=== Excerpted records ===

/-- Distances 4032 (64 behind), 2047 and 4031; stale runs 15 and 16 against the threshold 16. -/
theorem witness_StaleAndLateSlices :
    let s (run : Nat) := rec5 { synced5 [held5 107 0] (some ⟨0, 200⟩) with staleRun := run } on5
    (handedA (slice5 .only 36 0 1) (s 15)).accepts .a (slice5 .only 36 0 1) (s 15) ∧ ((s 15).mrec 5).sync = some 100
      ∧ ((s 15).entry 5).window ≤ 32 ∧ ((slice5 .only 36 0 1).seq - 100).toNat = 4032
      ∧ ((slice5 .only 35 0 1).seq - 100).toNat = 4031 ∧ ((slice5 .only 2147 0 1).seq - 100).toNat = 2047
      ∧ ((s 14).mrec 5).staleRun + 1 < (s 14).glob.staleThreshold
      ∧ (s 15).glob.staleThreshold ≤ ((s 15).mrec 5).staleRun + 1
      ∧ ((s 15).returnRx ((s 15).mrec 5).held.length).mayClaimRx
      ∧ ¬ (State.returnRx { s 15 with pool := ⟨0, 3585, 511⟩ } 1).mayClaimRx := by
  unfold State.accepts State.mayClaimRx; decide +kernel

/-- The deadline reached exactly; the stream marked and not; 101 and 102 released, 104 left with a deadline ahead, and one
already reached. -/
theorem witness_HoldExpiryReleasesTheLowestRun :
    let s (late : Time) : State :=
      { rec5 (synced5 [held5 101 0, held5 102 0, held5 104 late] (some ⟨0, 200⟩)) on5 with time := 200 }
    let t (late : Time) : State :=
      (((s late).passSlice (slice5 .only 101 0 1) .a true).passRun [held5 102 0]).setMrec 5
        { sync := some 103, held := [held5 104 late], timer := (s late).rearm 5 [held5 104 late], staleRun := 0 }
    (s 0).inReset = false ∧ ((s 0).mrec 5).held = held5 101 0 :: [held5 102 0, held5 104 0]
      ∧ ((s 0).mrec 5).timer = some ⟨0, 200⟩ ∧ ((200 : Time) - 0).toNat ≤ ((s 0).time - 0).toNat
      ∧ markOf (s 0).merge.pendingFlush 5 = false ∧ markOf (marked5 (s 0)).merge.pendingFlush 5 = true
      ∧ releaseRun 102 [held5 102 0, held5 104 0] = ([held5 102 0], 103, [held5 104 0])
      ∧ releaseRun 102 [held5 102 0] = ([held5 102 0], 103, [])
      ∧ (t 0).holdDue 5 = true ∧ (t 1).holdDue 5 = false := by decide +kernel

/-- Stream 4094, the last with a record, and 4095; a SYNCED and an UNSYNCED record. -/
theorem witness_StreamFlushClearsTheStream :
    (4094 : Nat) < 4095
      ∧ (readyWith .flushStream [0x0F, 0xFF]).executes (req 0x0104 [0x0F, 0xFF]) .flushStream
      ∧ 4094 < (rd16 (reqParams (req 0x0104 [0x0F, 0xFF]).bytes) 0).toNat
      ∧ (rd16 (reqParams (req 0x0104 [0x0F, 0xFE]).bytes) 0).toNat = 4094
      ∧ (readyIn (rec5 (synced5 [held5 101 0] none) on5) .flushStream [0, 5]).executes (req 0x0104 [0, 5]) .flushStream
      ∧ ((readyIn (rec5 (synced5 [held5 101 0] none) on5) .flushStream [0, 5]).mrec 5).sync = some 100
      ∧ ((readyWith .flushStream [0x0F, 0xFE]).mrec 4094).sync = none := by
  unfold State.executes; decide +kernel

===
=== Excerpted records ===

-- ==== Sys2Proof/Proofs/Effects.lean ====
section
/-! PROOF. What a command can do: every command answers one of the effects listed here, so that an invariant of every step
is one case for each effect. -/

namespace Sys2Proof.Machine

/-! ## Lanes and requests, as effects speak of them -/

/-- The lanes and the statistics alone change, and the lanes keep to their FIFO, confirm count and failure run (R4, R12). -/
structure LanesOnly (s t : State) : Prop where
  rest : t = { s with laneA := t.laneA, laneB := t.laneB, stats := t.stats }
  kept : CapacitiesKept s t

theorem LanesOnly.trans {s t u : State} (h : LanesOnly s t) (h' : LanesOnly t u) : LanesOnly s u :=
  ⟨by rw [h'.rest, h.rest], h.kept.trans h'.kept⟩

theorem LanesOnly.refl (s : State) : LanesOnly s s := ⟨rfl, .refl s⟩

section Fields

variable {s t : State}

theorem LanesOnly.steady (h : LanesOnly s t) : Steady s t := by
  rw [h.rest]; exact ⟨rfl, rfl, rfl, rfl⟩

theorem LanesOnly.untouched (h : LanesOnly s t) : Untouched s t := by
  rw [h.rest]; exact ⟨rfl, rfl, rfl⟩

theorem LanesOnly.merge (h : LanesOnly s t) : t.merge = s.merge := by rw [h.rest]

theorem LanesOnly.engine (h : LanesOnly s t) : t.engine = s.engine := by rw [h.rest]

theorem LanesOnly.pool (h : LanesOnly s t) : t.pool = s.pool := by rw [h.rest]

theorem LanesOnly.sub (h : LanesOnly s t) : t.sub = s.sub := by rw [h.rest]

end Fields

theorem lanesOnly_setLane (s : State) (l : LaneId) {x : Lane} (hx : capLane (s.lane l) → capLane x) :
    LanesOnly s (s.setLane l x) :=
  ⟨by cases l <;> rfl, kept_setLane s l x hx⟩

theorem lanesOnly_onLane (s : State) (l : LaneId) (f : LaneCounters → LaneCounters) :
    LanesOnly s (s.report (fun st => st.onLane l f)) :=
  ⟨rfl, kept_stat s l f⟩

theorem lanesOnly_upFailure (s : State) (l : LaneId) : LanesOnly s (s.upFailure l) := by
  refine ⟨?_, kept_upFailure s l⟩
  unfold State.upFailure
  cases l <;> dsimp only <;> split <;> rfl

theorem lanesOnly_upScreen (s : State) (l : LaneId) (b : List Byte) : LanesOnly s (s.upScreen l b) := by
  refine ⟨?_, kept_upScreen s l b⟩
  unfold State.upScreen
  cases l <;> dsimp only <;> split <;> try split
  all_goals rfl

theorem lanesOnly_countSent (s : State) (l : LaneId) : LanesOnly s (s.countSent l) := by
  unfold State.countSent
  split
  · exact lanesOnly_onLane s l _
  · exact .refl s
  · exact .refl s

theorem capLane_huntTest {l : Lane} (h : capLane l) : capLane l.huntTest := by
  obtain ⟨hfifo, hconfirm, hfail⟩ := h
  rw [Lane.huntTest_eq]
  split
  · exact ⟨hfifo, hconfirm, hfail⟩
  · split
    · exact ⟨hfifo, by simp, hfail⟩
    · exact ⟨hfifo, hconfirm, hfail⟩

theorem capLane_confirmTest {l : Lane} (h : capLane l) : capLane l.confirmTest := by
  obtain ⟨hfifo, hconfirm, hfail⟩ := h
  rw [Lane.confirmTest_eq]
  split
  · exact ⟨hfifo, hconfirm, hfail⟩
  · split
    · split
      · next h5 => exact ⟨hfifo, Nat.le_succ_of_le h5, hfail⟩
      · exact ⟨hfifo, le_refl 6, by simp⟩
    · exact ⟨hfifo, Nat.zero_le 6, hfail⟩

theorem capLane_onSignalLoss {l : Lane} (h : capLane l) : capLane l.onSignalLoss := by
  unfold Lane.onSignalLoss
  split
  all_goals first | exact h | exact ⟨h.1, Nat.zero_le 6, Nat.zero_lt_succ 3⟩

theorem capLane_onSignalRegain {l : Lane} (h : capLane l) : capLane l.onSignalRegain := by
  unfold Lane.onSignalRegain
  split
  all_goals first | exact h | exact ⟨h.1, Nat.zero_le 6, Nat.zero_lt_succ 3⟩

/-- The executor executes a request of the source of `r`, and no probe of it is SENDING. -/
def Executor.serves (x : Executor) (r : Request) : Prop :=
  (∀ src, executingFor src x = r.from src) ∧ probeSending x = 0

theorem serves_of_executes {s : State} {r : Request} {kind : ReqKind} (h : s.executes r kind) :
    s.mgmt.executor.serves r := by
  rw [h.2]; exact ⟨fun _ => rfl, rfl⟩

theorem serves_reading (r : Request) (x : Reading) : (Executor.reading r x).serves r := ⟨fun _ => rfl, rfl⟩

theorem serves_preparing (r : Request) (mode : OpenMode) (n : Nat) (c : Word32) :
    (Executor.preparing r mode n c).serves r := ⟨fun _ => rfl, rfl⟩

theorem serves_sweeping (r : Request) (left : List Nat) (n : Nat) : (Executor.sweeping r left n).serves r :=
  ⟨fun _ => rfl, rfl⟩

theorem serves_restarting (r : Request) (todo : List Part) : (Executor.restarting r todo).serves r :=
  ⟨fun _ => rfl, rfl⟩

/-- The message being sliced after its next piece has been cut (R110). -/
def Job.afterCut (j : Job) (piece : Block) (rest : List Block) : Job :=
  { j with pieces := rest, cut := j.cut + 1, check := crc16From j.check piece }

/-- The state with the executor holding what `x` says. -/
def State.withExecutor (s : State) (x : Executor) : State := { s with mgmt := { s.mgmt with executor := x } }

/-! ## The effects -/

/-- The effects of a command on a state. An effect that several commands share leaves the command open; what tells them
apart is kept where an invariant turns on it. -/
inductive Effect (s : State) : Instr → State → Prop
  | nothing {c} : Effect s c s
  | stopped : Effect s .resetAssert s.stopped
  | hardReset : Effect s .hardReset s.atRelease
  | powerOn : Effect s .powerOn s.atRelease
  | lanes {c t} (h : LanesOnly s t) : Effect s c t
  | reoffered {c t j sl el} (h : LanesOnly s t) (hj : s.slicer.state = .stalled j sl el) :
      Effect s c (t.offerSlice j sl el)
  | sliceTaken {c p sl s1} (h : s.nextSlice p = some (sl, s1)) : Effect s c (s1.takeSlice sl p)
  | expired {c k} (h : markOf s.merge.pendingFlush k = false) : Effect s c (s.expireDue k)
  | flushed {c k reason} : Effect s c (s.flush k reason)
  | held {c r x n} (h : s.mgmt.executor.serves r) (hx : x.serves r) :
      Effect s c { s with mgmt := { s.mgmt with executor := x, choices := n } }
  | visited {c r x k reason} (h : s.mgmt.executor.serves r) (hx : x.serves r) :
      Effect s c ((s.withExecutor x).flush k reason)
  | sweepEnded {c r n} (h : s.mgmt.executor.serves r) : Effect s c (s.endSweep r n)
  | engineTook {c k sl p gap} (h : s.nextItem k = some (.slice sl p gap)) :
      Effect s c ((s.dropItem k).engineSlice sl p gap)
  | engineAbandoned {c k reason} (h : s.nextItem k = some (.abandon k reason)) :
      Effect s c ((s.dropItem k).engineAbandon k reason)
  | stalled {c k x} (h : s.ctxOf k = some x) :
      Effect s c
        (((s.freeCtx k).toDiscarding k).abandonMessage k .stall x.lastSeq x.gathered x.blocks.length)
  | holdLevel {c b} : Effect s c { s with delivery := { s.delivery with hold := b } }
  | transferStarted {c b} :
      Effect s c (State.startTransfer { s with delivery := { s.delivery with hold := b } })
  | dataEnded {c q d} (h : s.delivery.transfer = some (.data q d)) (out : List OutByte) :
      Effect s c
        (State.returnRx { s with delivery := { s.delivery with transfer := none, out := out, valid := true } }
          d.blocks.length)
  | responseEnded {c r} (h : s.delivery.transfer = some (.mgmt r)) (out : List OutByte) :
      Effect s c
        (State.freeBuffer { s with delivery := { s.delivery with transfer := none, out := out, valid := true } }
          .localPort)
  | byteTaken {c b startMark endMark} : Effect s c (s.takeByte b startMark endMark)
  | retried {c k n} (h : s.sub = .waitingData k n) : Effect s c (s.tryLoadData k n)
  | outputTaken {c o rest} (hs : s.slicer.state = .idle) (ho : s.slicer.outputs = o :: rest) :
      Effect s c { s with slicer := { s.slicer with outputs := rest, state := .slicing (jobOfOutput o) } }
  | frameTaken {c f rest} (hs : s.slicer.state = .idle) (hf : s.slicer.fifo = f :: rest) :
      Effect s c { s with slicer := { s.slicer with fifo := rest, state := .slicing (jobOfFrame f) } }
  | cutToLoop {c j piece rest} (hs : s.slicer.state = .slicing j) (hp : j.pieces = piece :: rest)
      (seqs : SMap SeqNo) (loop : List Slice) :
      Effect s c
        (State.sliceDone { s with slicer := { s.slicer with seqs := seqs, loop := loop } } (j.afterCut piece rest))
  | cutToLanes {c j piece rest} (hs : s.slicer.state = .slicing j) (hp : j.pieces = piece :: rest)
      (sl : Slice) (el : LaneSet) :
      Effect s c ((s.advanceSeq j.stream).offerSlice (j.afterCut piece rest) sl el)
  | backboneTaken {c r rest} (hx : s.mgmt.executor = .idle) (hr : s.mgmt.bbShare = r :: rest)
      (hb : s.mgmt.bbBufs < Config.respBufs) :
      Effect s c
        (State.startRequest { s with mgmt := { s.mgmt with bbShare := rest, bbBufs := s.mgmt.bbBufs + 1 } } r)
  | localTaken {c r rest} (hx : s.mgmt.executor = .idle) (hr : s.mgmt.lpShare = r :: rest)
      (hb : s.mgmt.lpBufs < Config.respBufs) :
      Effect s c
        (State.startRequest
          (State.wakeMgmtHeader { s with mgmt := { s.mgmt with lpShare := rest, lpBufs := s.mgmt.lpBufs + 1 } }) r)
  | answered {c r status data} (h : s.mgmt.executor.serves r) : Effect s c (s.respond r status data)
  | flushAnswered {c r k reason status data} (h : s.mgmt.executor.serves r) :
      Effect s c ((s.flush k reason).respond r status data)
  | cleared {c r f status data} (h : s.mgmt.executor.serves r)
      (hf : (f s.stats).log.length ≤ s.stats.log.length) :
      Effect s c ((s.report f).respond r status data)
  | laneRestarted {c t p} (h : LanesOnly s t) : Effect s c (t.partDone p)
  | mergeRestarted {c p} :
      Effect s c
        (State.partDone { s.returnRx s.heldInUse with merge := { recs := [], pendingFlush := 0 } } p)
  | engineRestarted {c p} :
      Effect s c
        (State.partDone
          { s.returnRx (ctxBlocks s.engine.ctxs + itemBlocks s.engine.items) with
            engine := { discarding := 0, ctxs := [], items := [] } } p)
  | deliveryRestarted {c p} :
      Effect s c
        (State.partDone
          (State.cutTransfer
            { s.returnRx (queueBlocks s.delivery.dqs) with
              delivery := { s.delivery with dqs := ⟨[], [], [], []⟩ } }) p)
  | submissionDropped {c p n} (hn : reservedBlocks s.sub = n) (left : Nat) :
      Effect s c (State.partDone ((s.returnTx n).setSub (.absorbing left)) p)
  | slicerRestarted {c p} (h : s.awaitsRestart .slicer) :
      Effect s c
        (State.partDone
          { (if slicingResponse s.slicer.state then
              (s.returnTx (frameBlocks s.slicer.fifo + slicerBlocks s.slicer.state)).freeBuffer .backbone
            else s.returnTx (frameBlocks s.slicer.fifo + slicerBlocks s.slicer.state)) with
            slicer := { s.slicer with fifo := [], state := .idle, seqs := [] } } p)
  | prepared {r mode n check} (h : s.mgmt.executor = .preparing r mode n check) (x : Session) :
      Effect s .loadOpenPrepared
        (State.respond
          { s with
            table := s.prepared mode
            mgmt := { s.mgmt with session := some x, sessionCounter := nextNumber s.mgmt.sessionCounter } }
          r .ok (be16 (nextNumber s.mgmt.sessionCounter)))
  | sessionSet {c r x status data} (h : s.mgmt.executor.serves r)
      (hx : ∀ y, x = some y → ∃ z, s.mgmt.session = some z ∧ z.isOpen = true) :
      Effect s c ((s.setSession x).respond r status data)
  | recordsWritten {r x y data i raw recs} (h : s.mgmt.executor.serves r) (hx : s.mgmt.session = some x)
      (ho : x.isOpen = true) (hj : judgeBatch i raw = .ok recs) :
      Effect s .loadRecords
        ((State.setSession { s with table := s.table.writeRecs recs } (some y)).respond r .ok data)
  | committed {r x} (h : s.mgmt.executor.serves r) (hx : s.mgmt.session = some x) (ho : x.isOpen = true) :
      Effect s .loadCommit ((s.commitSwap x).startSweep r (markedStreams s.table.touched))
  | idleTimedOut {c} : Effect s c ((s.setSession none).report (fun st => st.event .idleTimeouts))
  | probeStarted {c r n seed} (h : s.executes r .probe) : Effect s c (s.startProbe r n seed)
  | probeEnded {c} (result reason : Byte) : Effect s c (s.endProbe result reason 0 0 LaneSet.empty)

===
=== Excerpted records ===

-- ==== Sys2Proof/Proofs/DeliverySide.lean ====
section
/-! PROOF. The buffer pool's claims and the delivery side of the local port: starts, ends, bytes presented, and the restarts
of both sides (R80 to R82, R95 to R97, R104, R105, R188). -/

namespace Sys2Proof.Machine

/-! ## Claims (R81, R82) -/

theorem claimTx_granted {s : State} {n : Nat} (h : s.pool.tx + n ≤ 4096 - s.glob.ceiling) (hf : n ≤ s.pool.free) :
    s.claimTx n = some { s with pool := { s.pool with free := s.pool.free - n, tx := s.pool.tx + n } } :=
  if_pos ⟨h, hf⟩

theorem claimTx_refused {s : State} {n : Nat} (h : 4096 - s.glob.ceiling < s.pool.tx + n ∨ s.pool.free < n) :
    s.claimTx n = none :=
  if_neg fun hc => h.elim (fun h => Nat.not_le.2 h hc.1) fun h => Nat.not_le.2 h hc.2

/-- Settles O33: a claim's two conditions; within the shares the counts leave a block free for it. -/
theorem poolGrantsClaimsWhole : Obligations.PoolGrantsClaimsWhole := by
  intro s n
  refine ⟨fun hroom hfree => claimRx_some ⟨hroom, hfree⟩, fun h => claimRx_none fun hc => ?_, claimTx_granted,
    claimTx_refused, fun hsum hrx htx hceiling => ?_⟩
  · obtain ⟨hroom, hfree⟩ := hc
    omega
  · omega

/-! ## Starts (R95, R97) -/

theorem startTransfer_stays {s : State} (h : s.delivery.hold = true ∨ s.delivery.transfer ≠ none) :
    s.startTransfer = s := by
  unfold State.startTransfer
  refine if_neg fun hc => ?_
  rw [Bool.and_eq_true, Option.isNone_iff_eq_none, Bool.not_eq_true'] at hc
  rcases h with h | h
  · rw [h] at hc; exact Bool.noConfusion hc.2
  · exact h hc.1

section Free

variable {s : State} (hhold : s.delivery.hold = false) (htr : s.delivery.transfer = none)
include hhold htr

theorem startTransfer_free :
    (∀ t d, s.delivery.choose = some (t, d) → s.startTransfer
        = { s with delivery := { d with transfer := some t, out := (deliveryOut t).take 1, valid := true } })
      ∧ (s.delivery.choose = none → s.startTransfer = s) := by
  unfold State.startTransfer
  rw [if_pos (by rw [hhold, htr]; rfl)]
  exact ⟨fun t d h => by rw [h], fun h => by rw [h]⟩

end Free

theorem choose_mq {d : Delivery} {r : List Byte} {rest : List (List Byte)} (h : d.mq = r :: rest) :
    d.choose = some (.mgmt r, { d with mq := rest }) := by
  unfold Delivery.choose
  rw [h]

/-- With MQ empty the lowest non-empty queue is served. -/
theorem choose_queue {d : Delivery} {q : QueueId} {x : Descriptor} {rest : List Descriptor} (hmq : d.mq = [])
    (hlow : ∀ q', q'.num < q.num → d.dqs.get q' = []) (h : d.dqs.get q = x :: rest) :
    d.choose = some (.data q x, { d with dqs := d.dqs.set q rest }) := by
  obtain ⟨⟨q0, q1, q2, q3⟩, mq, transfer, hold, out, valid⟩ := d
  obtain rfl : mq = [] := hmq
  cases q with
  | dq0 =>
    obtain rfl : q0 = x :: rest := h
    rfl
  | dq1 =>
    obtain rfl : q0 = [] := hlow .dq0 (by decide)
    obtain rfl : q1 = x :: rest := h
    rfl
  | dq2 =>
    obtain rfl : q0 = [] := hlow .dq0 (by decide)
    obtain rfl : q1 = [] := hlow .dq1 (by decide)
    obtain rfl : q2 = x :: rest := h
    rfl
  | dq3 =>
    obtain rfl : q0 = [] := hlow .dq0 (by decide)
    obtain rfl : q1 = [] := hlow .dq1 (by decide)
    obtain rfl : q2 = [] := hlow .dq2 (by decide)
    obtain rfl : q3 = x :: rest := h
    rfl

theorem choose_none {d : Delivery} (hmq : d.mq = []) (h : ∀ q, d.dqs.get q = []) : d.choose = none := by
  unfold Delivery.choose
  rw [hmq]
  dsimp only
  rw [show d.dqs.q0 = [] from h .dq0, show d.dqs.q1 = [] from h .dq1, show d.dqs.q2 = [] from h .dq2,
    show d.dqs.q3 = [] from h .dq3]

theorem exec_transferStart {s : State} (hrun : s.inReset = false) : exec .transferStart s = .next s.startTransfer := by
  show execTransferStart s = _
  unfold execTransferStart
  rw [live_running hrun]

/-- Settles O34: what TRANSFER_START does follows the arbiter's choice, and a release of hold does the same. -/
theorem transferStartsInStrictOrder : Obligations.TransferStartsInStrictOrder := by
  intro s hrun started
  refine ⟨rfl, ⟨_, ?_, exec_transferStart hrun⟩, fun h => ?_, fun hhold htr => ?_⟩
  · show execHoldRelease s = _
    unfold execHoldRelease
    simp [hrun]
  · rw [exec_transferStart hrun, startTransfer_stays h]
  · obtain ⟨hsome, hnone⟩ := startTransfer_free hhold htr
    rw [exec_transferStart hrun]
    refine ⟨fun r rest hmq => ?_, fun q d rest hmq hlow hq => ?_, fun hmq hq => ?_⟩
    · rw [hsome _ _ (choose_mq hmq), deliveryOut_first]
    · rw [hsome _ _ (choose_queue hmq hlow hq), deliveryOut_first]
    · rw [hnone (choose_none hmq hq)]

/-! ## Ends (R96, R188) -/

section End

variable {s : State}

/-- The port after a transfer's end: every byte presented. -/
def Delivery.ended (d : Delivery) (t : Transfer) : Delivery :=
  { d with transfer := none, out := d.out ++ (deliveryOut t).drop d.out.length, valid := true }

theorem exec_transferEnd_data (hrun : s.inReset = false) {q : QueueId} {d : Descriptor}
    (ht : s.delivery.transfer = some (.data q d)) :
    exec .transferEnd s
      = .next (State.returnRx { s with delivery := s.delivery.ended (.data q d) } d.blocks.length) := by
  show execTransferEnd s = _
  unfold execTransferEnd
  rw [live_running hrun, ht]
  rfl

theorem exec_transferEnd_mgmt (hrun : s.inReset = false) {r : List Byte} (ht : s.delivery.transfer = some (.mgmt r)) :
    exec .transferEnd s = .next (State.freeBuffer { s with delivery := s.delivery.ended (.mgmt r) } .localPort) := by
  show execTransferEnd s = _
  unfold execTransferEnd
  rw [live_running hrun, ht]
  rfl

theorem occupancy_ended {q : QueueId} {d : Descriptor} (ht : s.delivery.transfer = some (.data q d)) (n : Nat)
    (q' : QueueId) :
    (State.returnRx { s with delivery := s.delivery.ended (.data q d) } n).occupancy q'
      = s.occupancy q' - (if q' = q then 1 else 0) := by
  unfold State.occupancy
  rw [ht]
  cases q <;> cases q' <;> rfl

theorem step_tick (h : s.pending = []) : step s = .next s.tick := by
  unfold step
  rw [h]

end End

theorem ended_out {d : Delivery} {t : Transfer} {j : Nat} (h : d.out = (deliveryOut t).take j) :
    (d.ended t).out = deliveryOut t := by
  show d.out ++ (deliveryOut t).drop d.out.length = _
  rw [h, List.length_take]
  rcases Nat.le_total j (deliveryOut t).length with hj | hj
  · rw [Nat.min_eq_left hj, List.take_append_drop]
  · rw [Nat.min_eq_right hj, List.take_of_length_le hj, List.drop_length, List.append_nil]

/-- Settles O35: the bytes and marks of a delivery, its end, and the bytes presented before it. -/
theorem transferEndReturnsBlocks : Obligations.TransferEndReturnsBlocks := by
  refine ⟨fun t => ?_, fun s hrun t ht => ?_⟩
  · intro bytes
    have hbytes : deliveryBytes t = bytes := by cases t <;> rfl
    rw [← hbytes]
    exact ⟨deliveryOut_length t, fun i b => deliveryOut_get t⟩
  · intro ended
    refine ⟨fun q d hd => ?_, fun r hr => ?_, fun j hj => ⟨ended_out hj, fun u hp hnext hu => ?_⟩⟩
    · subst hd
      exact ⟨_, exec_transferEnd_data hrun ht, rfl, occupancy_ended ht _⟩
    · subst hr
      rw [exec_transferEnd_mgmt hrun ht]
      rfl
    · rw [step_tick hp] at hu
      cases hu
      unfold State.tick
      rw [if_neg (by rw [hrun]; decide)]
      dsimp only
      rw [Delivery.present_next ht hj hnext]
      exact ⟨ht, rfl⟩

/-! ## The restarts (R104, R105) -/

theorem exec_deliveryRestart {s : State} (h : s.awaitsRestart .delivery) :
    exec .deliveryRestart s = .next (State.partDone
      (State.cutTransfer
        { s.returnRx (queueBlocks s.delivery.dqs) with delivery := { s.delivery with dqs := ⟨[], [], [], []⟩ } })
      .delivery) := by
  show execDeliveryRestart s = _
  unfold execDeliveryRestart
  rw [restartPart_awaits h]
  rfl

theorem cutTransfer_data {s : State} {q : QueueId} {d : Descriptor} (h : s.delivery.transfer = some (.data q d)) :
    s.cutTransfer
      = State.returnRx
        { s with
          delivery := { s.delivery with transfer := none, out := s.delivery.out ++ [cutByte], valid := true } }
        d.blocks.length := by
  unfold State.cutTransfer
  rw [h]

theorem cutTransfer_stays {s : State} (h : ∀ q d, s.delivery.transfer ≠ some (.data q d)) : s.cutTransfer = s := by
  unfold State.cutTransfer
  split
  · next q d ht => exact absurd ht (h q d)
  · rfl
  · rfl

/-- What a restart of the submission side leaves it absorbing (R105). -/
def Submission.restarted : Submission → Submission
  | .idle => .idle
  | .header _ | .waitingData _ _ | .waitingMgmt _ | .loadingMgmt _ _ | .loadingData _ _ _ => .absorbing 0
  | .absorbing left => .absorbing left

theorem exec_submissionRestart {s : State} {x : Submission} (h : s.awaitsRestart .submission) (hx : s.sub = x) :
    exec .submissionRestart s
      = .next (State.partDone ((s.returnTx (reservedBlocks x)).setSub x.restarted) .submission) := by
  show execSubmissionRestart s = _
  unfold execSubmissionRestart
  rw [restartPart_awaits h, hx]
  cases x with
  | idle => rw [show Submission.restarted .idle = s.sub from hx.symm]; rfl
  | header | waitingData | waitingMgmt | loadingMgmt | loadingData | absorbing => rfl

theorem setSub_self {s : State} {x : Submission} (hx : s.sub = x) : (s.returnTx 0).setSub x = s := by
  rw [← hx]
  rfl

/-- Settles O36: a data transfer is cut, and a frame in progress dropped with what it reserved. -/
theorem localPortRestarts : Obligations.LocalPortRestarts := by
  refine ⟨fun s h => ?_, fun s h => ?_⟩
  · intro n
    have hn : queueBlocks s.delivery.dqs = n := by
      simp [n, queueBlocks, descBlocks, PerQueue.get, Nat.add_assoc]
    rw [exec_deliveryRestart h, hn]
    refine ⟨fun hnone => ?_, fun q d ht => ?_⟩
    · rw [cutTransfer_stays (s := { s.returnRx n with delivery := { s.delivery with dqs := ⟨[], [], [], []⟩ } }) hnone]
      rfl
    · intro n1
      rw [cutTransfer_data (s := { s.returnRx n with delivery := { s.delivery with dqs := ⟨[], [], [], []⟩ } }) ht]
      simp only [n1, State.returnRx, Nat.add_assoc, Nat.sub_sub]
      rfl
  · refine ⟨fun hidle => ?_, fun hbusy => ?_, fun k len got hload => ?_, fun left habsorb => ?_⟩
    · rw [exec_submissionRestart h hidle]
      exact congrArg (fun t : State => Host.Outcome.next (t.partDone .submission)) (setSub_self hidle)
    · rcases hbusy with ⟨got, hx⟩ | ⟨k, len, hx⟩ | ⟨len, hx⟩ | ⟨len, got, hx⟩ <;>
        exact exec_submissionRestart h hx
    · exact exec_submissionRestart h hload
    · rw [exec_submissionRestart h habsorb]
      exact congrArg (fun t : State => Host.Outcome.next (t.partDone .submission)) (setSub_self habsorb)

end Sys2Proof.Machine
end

===

**Directions:** Working from the records above, write out verbatim only the lines from the line containing "threshold 16. -/" through the line containing "already reached. -/".

**Solution:**
/-- Distances 4032 (64 behind), 2047 and 4031; stale runs 15 and 16 against the threshold 16. -/
theorem witness_StaleAndLateSlices :
    let s (run : Nat) := rec5 { synced5 [held5 107 0] (some ⟨0, 200⟩) with staleRun := run } on5
    (handedA (slice5 .only 36 0 1) (s 15)).accepts .a (slice5 .only 36 0 1) (s 15) ∧ ((s 15).mrec 5).sync = some 100
      ∧ ((s 15).entry 5).window ≤ 32 ∧ ((slice5 .only 36 0 1).seq - 100).toNat = 4032
      ∧ ((slice5 .only 35 0 1).seq - 100).toNat = 4031 ∧ ((slice5 .only 2147 0 1).seq - 100).toNat = 2047
      ∧ ((s 14).mrec 5).staleRun + 1 < (s 14).glob.staleThreshold
      ∧ (s 15).glob.staleThreshold ≤ ((s 15).mrec 5).staleRun + 1
      ∧ ((s 15).returnRx ((s 15).mrec 5).held.length).mayClaimRx
      ∧ ¬ (State.returnRx { s 15 with pool := ⟨0, 3585, 511⟩ } 1).mayClaimRx := by
  unfold State.accepts State.mayClaimRx; decide +kernel

/-- The deadline reached exactly; the stream marked and not; 101 and 102 released, 104 left with a deadline ahead, and one
already reached. -/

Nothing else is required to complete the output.